Common Core Standards

Grade 8

Reading RL.8.6

Analyze how differences in the points of view of the characters and the audience or reader (e.g., created through the use of dramatic irony) create such effects as suspense or humor.

The point of this Common Core Standard is to have students understand how our perception of what's going on a story can change based on what information they have (especially when the characters don't have that same information). Dramatic irony is pretty much that exact situation: when the readers know something the characters don't. For example, dramatic irony can be created in a horror movie—we know that there's a monster hiding around the corner whereas the characters don't, and so the suspense will now be seeing how the character gets out of that situation alive.

Example 1

Here's an example lesson to use when your students are reading A Raisin in the Sun.

Have students create a graphic organizer that considers and answers each of these four points about Mr. Lindner:

  • how Mr. Lindner appears at first
  • what Mr. Lindner's real motives are
  • one or two words to describe the character
  • the character's connection to the other characters.

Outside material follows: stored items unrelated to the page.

def clear0 (c : Chan) : Chan := { c with cts := [(0, 1, 2, 0)] }
/-- The header of the chunk is out, `done` granules of it too. -/
def sending (done : Nat) : Chan := { chan0 0 with prg := { Prog.blank with head := true, done := done, data := List.replicate (16 * done) 7 } }
/-- The link holds no granule of the channel, and no fault holds the receiver up. -/
theorem room_of (s : State) (rk : Nat) (h : (s.peerAt s.chan rk).1 = s.ownMod) (m : s.msgs = [])
    (f : (s.chanAt (s.peerAt s.chan rk).2.1 (s.peerAt s.chan rk).2.2).faulted = false) : s.linkRoom rk = true := by
  simp [State.linkRoom, h, m, f]
theorem witness_ChunkTransfers_send :
    let s := reel (clear0 (chan0 0))
    let far : State := reel { sending 0 with ranks := [5] }
    s.chan.operand 0 false = .chunk ⟨0x20_0000, 32, 2, 255⟩ ∧ ChanActs s (.send ⟨0, 0, 0, 0, 0, 0⟩) ∧
      ((0, 1, 2, 0) ∈ s.chan.cts ∧ s.chan.window.length < 8 ∧ s.chan.prg.head = false) ∧ (reel (chan0 0)).chan.cts = [] ∧
      (far.chan.prg.head = true ∧ far.linkRoom 0 = false) ∧
      ((reel (sending 1)).linkRoom 0 = true ∧ (sending 1).prg.done < 32 / 16 ∧ 32 / 16 ≤ (sending 2).prg.done ∧
        ChanActs (reel (sending 1)) (.send ⟨0, 0, 0, 0, 0, 0⟩)) ∧
      (match (reel (sending 1)).chanRead 0x20_0010 with | .ok bs => decide (bs = List.replicate 16 0) | .error _ => false) = true := by
  refine ⟨by decide +kernel, ⟨rfl, by decide +kernel⟩, by decide +kernel, by decide +kernel, by decide +kernel,
    ⟨room_of _ _ rfl rfl (by decide +kernel), by decide, by decide, rfl, by decide +kernel⟩, by decide +kernel⟩
/-- Its receiver is reel 1's channel 2, which has written `n` granules of the chunk. -/
def towards (c : Chan) (y : Chan) (n : Nat) : State :=
  { reel c with chans := [(0, c), (18, { y with ranks := [0x10C00, 0x400], prg := { Prog.blank with opened := [⟨1, 32, n, [], false⟩] } })] }
theorem witness_ChunkTransfers_tail :
    (towards (sending 2) (chan0 0) 2).tailRoom 0 2 = true ∧ (towards (sending 2) (chan0 0) 1).tailRoom 0 2 = false ∧
      ChanActs (towards (sending 2) (chan0 0) 2) (.send ⟨0, 0, 0, 0, 0, 0⟩) := by
  refine ⟨by decide +kernel, by decide +kernel, ⟨rfl, by decide +kernel⟩⟩
theorem test_faulted_receiver_holds :
    (towards (sending 1) { chan0 0 with st := .paused, pcs := 1 } 0).linkRoom 0 = false ∧
      (towards (sending 2) { chan0 0 with st := .paused, pcs := 1 } 2).tailRoom 0 2 = false := by decide +kernel
theorem test_send_opens :
    let t := after (exec (.send ⟨0, 0, 0, 0, 0, 0⟩) (reel (clear0 (chan0 0))))
    t.msgs.map Msg.kind = [.chunk 0 32] ∧ t.chan.cts = [] ∧ t.chan.pc = 0 := by decide +kernel
/-- `recv` or `red` of chunk 0 with its message of rank 0 begun: bytes in all, granules written, bytes come, tail. -/
def getting (bytes done come : Nat) (tail : Bool) : Chan :=
  { chan0 0 with prg := { Prog.blank with cts := true, opened := [⟨0, bytes, done, List.replicate come 7, tail⟩] } }
/-- Its clear-to-send is out, nothing has come. -/
def asked : Chan := { chan0 0 with prg := { Prog.blank with cts := true } }
theorem witness_ChunkTransfers_recv :
    let s := reel (getting 32 1 32 false)
    let e : RxMsg := ⟨0, 32, 1, List.replicate 32 7, false⟩
    s.chan.operand 0 false = .chunk ⟨0x20_0000, 32, 2, 255⟩ ∧ s.chan.operand 0 true = .chunk ⟨0x20_0000, 32, 2, 255⟩ ∧
      ChanActs s (.recv ⟨0, 0, 0, 0, 0, 0⟩) ∧ ChanActs s (.red ⟨0, 0, 0, 0, 0, 0⟩) ∧ (reel (chan0 0)).chan.prg.cts = false ∧
      (asked.prg.cts = true ∧ asked.prg.opened = []) ∧ s.chan.prg.opened = [e] ∧ e.done < 32 / 16 ∧
      s.chan.blockOf ⟨0x20_0000, 32, 2, 255⟩ = 1 ∧ 16 * (e.done + 1) ≤ e.data.length ∧ (List.replicate 31 (7 : Byte)).length < 16 * (e.done + 1) ∧
      (getting 16 0 16 false).prg.opened.map RxMsg.bytes ≠ [32] ∧
      ((getting 32 2 32 false).prg.opened.map RxMsg.tail = [false] ∧ (getting 32 2 32 true).prg.opened.map RxMsg.tail = [true]) ∧
      (match s.chanRead 0x20_0010 with | .ok _ => true | .error _ => false) = true ∧
      (match s.chanWrite 0x20_0010 (combGran 0 2 (List.replicate 16 0) (List.replicate 16 7)).1 with | .ok _ => true | .error _ => false) = true ∧
      (match s.chanWrites [(0x20_0010, List.replicate 16 7)] with | .ok _ => true | .error _ => false) = true := by
  refine ⟨by decide +kernel, by decide +kernel, ⟨rfl, by decide +kernel⟩, ⟨rfl, by decide +kernel⟩, by decide +kernel, by decide +kernel,
    by decide +kernel, by decide, by decide, by decide, by decide, by decide, by decide, by decide +kernel, by decide +kernel, by decide +kernel⟩
theorem test_recv_size : (after (exec (.recv ⟨0, 0, 0, 0, 0, 0⟩) (reel (getting 16 0 16 false)))).chan.ecode = 8 := by decide +kernel
theorem test_recv_retires :
    let t := after (exec (.recv ⟨0, 0, 0, 0, 0, 0⟩) (reel (getting 32 2 32 true)))
    t.chan.pc = 1 ∧ tget 0 t.chan.rx 0 = 1 ∧ t.msgs.length = 1 := by decide +kernel
theorem witness_ChunkTransfers_rrc_redany :
    let c (b : Bool) (g : Chan) : Chan := { g with ranks := [0x10C00, 0x10C00], prg := { g.prg with head := b } }
    let s := reel (clear0 (c false (getting 32 1 32 false)))
    let h := reel (c true (getting 32 1 32 false))
    let far := reel { c true (getting 32 1 32 false) with ranks := [0x10C00, 5] }
    let d := reel { chan0 0 with prg := { Prog.blank with cts := true, fin := [0] } }
    let e : RxMsg := ⟨0, 32, 2, List.replicate 32 7, true⟩
    ChanActs s (.rrc ⟨0, 0, 0, 0, 1, 0⟩) ∧ (s.peerAt s.chan 1 = (0, 1, 2) ∧ (0, 1, 2, 0) ∈ s.chan.cts ∧ s.chan.window.length < 8) ∧
      (s.chan.prg.head = false ∧ h.chan.prg.head = true ∧ far.linkRoom 1 = false) ∧ h.linkRoom 1 = true ∧
      ChanActs d (.redany ⟨0, 0, 0, 0, 0, 1⟩) ∧ 1 ≤ d.chan.prg.fin.length ∧
      ((getting 32 2 32 true).prg.fin.length < 1 ∧
        (getting 32 2 32 true).prg.opened.filter (fun e => e.bytes != 32 || e.ripe) = [e] ∧ 32 / 16 ≤ e.done) ∧
      (getting 16 0 0 false).prg.opened.filter (fun e => e.bytes != 32 || e.ripe) = [⟨0, 16, 0, [], false⟩] := by
  refine ⟨⟨rfl, by decide +kernel⟩, by decide +kernel, by decide +kernel, room_of _ _ rfl rfl (by decide +kernel), ⟨rfl, by decide +kernel⟩, by decide +kernel,
    by decide +kernel, by decide +kernel⟩
/-- `redany` of one rank: a granule that can be combined, and nothing come yet. -/
theorem witness_ChunkTransfers_redany :
    let e : RxMsg := ⟨0, 32, 1, List.replicate 32 7, false⟩
    ChanActs (reel (getting 32 1 32 false)) (.redany ⟨0, 0, 0, 0, 0, 1⟩) ∧ ChanActs (reel asked) (.redany ⟨0, 0, 0, 0, 0, 1⟩) ∧
      ((getting 32 1 32 false).prg.cts = true ∧ (getting 32 1 32 false).prg.fin.length < 1 ∧
        (getting 32 1 32 false).prg.opened.filter (fun e => e.bytes != 32 || e.ripe) = [e] ∧ e.bytes = 32 ∧ e.done < 32 / 16) ∧
      (asked.prg.cts = true ∧ asked.prg.fin.length < 1 ∧ asked.prg.opened.filter (fun e => e.bytes != 32 || e.ripe) = []) := by
  refine ⟨⟨rfl, by decide +kernel⟩, ⟨rfl, by decide +kernel⟩, by decide +kernel, by decide +kernel⟩
theorem witness_ChunkTransfers_rrc_tail :
    let c : Chan := { getting 32 2 32 true with ranks := [0x10C00, 0x10C00], prg := { (getting 32 2 32 true).prg with head := true, done := 2 } }
    (towards c (chan0 0) 2).tailRoom 1 2 = true ∧ (towards c (chan0 0) 1).tailRoom 1 2 = false ∧
      ChanActs (towards c (chan0 0) 2) (.rrc ⟨0, 0, 0, 0, 1, 0⟩) := by
  refine ⟨by decide +kernel, by decide +kernel, ⟨rfl, by decide +kernel⟩⟩
/-- `ccpy` or `xf` with `done` granules behind it. -/
def copied (done : Nat) : Chan := { chan0 0 with prg := { Prog.blank with done := done, data := List.replicate (16 * min done 2) 7 } }
theorem witness_ChunkTransfers_copies :
    let s := reel (chan0 0)
    let x : XfRec := ⟨1, 0, 0, [2], [16], [16]⟩
    s.chan.operand 0 false = .chunk ⟨0x20_0000, 32, 2, 255⟩ ∧ s.chan.operand 1 false = .chunk ⟨0x20_0100, 32, 2, 255⟩ ∧
      s.chan.operand 2 false = .chunk ⟨0x20_0200, 16, 2, 255⟩ ∧ ChanActs s (.ccpy ⟨0, 0, 1, 0, 0, 0⟩) ∧ ChanActs s (.xf ⟨0, 0, 1, 0, 0, 0⟩) ∧
      s.chan.xfs[(0 : BitVec 9).toNat]? = some x ∧ 32 = 16 * x.granules ∧ ((copied 1).prg.done < 32 / 16 ∧ (copied 3).prg.done = 32 / 16 + 1 ∧
        2 * (32 / 16) ≤ (copied 4).prg.done) ∧
      (copyLaps 0x20_0000 0x20_0100 none 2 = false ∧ copyLaps 0x20_0000 0x20_0100 (some x) 2 = false) ∧
      (match (reel (copied 1)).chanRead (copySrc 0x20_0000 (some x) 1) with | .ok _ => true | .error _ => false) = true ∧
      (match (reel (copied 3)).chanWrite (copyDst 0x20_0100 (some x) 1) (relay (some x) (copied 3).prg.data 1).1 with
        | .ok _ => true | .error _ => false) = true ∧
      (match (reel (copied 3)).chanWrite (copyDst 0x20_0100 none 1) (relay none (copied 3).prg.data 1).1 with
        | .ok _ => true | .error _ => false) = true := by
  refine ⟨by decide +kernel, by decide +kernel, by decide +kernel, ⟨rfl, by decide +kernel⟩, ⟨rfl, by decide +kernel⟩, by decide +kernel,
    by decide +kernel, by decide +kernel, by decide +kernel, by decide +kernel, by decide +kernel, by decide +kernel⟩
theorem test_ccpy_size : (after (exec (.ccpy ⟨0, 0, 2, 0, 0, 0⟩) (reel (chan0 0)))).chan.ecode = 8 := by decide +kernel
theorem witness_ChunkTransfers_bad :
    let c : Chan := { chan0 0 with posted := [(⟨0x20_0008, 4096, 2, 255⟩, true, 0, 0)] }
    c.operand 0xFFF false = .bad ∧ c.operand 0xFFF true = .bad ∧ ChanActs (reel c) (.recv ⟨0, 0xFFF, 0, 0, 0, 0⟩) ∧
      ChanActs (reel c) (.red ⟨0, 0xFFF, 0, 0, 0, 0⟩) := by
  refine ⟨by decide +kernel, by decide +kernel, ⟨rfl, by decide +kernel⟩, ⟨rfl, by decide +kernel⟩⟩
theorem test_int32_sum : (combGran 0 2 (leBytes 16 0xFFFFFFFF) (leBytes 16 2)).1 = leBytes 16 1 := by decide +kernel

Their responses might look something like this:

  • At first, Mr. Lindner seems like he genuinely wants to get to know the Youngers.
  • Mr. Lindner's real motives are to try to buy the house back from the Youngers to prevent them from moving into his neighborhood.
  • Mr. Lindner is smooth-talking and sneaky.
  • Mr. Lindner is on the welcoming committee in Clybourne Park, the neighborhood to which the Youngers will be moving.